Unfortunately, NZTA seems to have become so enthusiastic about the “decorative” potential of the pedestrian/cycleway that they have neglected to focus on more fundamental aspects of design: making it usable and safe.

During the Basin Reserve Board of Inquiry, both walking and cycling advocates have criticised the design of the proposed pedestrian/cycleway, and in particular its planned width – a mere 3 metres, when, to meet the environmental conditions found at the Basin Reserve, a shared facility for pedestrians and cyclists should be at least 4 metres wide, and preferably wider.

In his submission, cycling advocate Patrick Morgan pointed out a 3m pedestrian/cycleway becomes effectively even narrower when the width of bike handlebars is taken into account: handlebars shouldn’t be scraping the guardrail, or banging into other users. And Living Streets Aotearoa’s Ellen Blake also pointed out how hazardous such a narrow pedestrian/cycleway could be for pedestrians, when the grade, frequent windy conditions, and the need to avoid cyclists and other pedestrians is taken into account.

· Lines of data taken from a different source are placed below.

-- ==== Sys2Proof/Safety.lean ====
section
/-! DEFINITION. What claims about runs are stated in: the invariants of the state, the relation that every command
keeps, and what a statement says stays as it was. -/

namespace Sys2Proof.Machine

open Sys2Proof

/-- A field of the register map: its register's table has a row of its bits. -/
abbrev Fld.mapped (f : Fld) : Prop := (f.reg.fields.any fun g => g.lo == f.lo && g.hi == f.hi) = true

/-- Every listed value belongs to a field of the map and fits its width. -/
def fitList (l : List (FKey × Nat)) : Prop :=
  ∀ e ∈ l, ∃ f ∈ e.1.reg.fields, f.lo = e.1.lo ∧ e.2 < 2 ^ f.width

/-- The invariant of the state: memories and flash in canonical form (R412, R469), every stored register value, and
every value that the fuses load, inside its field (R18, R23). -/
structure State.Inv (s : State) : Prop where
  mem : Memory.wf 0 s.mem
  flash : Memory.wf 0xFF#8 s.flash
  fld : fitList s.fld
  fuse : fitList s.fuse

/-- What every command keeps: the queue that it found, and the invariant. -/
structure Kept (s t : State) : Prop where
  pending : t.pending = s.pending
  inv : s.Inv → t.Inv

/-! ## What statements say of an outcome -/

/-- The command completes, and its next state is as P says. -/
def Does (o : Out) (P : State → Prop) : Prop := ∃ t, o = .next t ∧ P t

/-- Every register field but those of the list reads as before. -/
def SameRegs (l : List FKey) (s t : State) : Prop := ∀ f i, f.key i ∉ l → t.get f i = s.get f i

/-- Every byte of the map's memories and of the flash reads as before. -/
def SameMem (s t : State) : Prop :=
  ∀ a, mget 0 t.mem a = mget 0 s.mem a ∧ mget 0xFF#8 t.flash a = mget 0xFF#8 s.flash a

/-- Every phase outside the list is as before. -/
def SamePhases (l : List Nat) (s t : State) : Prop := ∀ q, q ∉ l → t.phase q = s.phase q

/-- Every crew outside the list holds what it held. -/
def SameCrews (l : List Nat) (s t : State) : Prop := ∀ c, c ∉ l → t.crew c = s.crew c

/-- The map names instance i of register r at the register's address (R491). -/
def Reg.placed (r : Reg) (i : Nat) : Prop := placeAt (r.addr i) = .reg r i

/-- A 32-bit write of v to instance i of register r by a master is taken (R19, R22, R416, R480, R491): the map has the
instance, the master may use the bus, a region register permits it, the register's block does not bar it, and it breaks
no lock. -/
structure State.Takes (s : State) (m : Master) (r : Reg) (i v : Nat) : Prop where
  placed : r.placed i
  open_ : s.closed m = false
  region : s.permitted (masterCode m) (r.addr i) 4 false true = true
  block : s.bars (isHost m) (r.addr i) = false
  lock : s.violates (r.addr i) (v % 2 ^ 32) = false

/-- The state with a completed access's answer: no error, data d (R19). -/
def State.answered (s : State) (d : Nat) : State := { s with resp := ⟨false, d⟩ }

/-- A 32-bit read of instance i of register r by a master is taken and returns the register's own word (R19, R20, R416,
R480): the master may use the bus, a region register permits it, no high word waits at the address, and it is not the low
word of a 64-bit pair. -/
structure State.Reads (s : State) (m : Master) (r : Reg) (i : Nat) : Prop where
  placed : r.placed i
  open_ : s.closed m = false
  region : s.permitted (masterCode m) (r.addr i) 4 true false = true
  fresh : thas s.hiLatch (r.addr i) = false
  single : pairLows.contains (r.addr i) = false

/-- An access of n bytes at a by a master, once the bus is open to it, fails with a cause (R19, R416, R426, R492, R493,
R498): 2 its form, 3 the region registers, 1 an unnamed address, 4 a write that only hardware makes, 5 an offline bank. -/
def State.TurnsAway (s : State) (m : Master) (a n : Nat) (wr : Bool) (cause : Nat) : Prop :=
  if formOk a n = false then cause = 2
  else if s.permitted (masterCode m) a n (!wr) wr = false then cause = 3
  else if inMem a = false then cause = 1 ∧ ∃ k, k < n / 4 ∧ placeAt (a + 4 * k) = .unnamed
  else if wr = true ∧ inCM a = false then cause = 4
  else cause = 5 ∧ s.offline a = true

/-- The collector has room for an event of any class (R360). -/
def State.room (s : State) : Prop := (s.intake.filter (fun x => classNo x.code ≤ 1)).length < 64

/-- No word of the checked memories holds an error (R418). -/
def State.clean (s : State) : Prop := s.eccBad = [] ∧ s.flips = []

/-- The word at address a holds no error (R418). -/
def State.goodAt (s : State) (a : Nat) : Prop := a / 8 * 8 ∉ s.eccBad ∧ tget 0 s.flips (a / 8 * 8) = 0

/-- An event of the present instant (R356). -/
def State.eventOf (s : State) (code kind src : Nat) (d0 : Nat := 0) (d1 : Nat := 0) : Event :=
  ⟨code, kind, src, s.stampOf code kind src, d0, d1, 0, false⟩

/-- The counters of events that found no room (R360): what raising an event may change among the registers. -/
def dropKeys : List FKey := [FLT_DROP.FC0.key 0, FLT_DROP.FC1.key 0]

/-- What the notice of an own slowdown may change among the registers, at a root that takes it at once (R350, R351). -/
def slowKeys : List FKey :=
  [RGT_SLOW.S_OWN.key 0, RGT_SLOW.S_MAX.key 0, RGT_SLOW.S_IDX.key 0, RGT_STAT.FOLLOWING.key 0] ++ (List.range 12).map LANE_SIG.SIG.key

/-- Every register field but those of the list reads as before, and the own slowdown is brought up (R350): it shows what
the state now gives, and its notice changes what a NOTICE_ALL may change; without EN nothing is sent. -/
def SlowRegs (l : List FKey) (s t : State) : Prop :=
  t.get RGT_SLOW.S_OWN 0 = t.slowOwn ∧ SameRegs (l ++ slowKeys) s t ∧
  (s.flag RGT_CTL.EN 0 = false → SameRegs (RGT_SLOW.S_OWN.key 0 :: l) s t)

/-- An action of ID_MBX_CTL moves slot k to a state and does nothing else (R434). -/
def MbxMoves (k st : Nat) (s t : State) : Prop :=
  t.get ID_MBX_CTL.STATE k = st ∧ SameRegs [ID_MBX_CTL.STATE.key k, ID_MBX_CTL.REFUSED.key k] s t ∧ SamePhases [] s t ∧
  SameCrews [] s t ∧ SameMem s t

/-- A crossing calibration that ran has failed (R448): host reset is asserted and the event raised. -/
def XcalFails (s t : State) : Prop :=
  t.get ID_PWR_STAT.XCAL 0 = 3 ∧ t.hostReset = true ∧ t.get ID_PWR_STAT.HOST_RESET 0 = 1 ∧ t.get ID_PWR_CTL.HOST_RUN 0 = 0 ∧
  t.xcalHold = false ∧ t.intake = s.intake ++ [s.eventOf 0x0D05 0 0] ∧
  SameRegs ([ID_PWR_STAT.XCAL.key 0, ID_PWR_STAT.HOST_RESET.key 0, ID_PWR_CTL.HOST_RUN.key 0] ++
    (List.range 24).map MSH_REG_CFG.RATE.key) s t ∧ SamePhases [] s t ∧ SameCrews [] s t ∧ SameMem s t

/-- A PMBus read of a command code answers val and a PEC, or while PAGE is 0xFF as many bytes of ones (R464, R465). -/
def PmbAnswers (code : Nat) (val : List Nat) (s t : State) : Prop :=
  (∃ d, t.smbOut = d ++ [crc8 ([2 * s.get ID_PMB_CFG.ADDR 0, code, 2 * s.get ID_PMB_CFG.ADDR 0 + 1] ++ d)] ∧ d.length = val.length ∧
    (s.page ≠ 0xFF → d = val ∧ t.pmbCml = s.pmbCml) ∧
    (s.page = 0xFF → (∀ b ∈ d, b = 0xFF) ∧ t.pmbCml = Nat.lor s.pmbCml 0x40)) ∧
  t.pmbLatch = s.pmbLatch ∧ SameRegs [] s t ∧ SamePhases [] s t ∧ SameCrews [] s t ∧ SameMem s t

So why haven’t NZTA designed walking and cycling facilities that meet standards? The answer appears to be that to make the proposed pedestrian/cycleway any wider may mean having to change the designation under which they have applied for the project – and that would land them in all kinds of legal difficulties.

When it comes right down to it, NZTA is all about cars and trucks and motorways. Pedestrians and cyclists are afterthoughts, despite the figures that show an increasing trend away from the use of private motor vehicles. NZTA thought they could get away with designing an inadequate and potentially dangerous “solution” for pedestrians and cyclists because that would make the flyover look less offensive. It seems they thought wrong.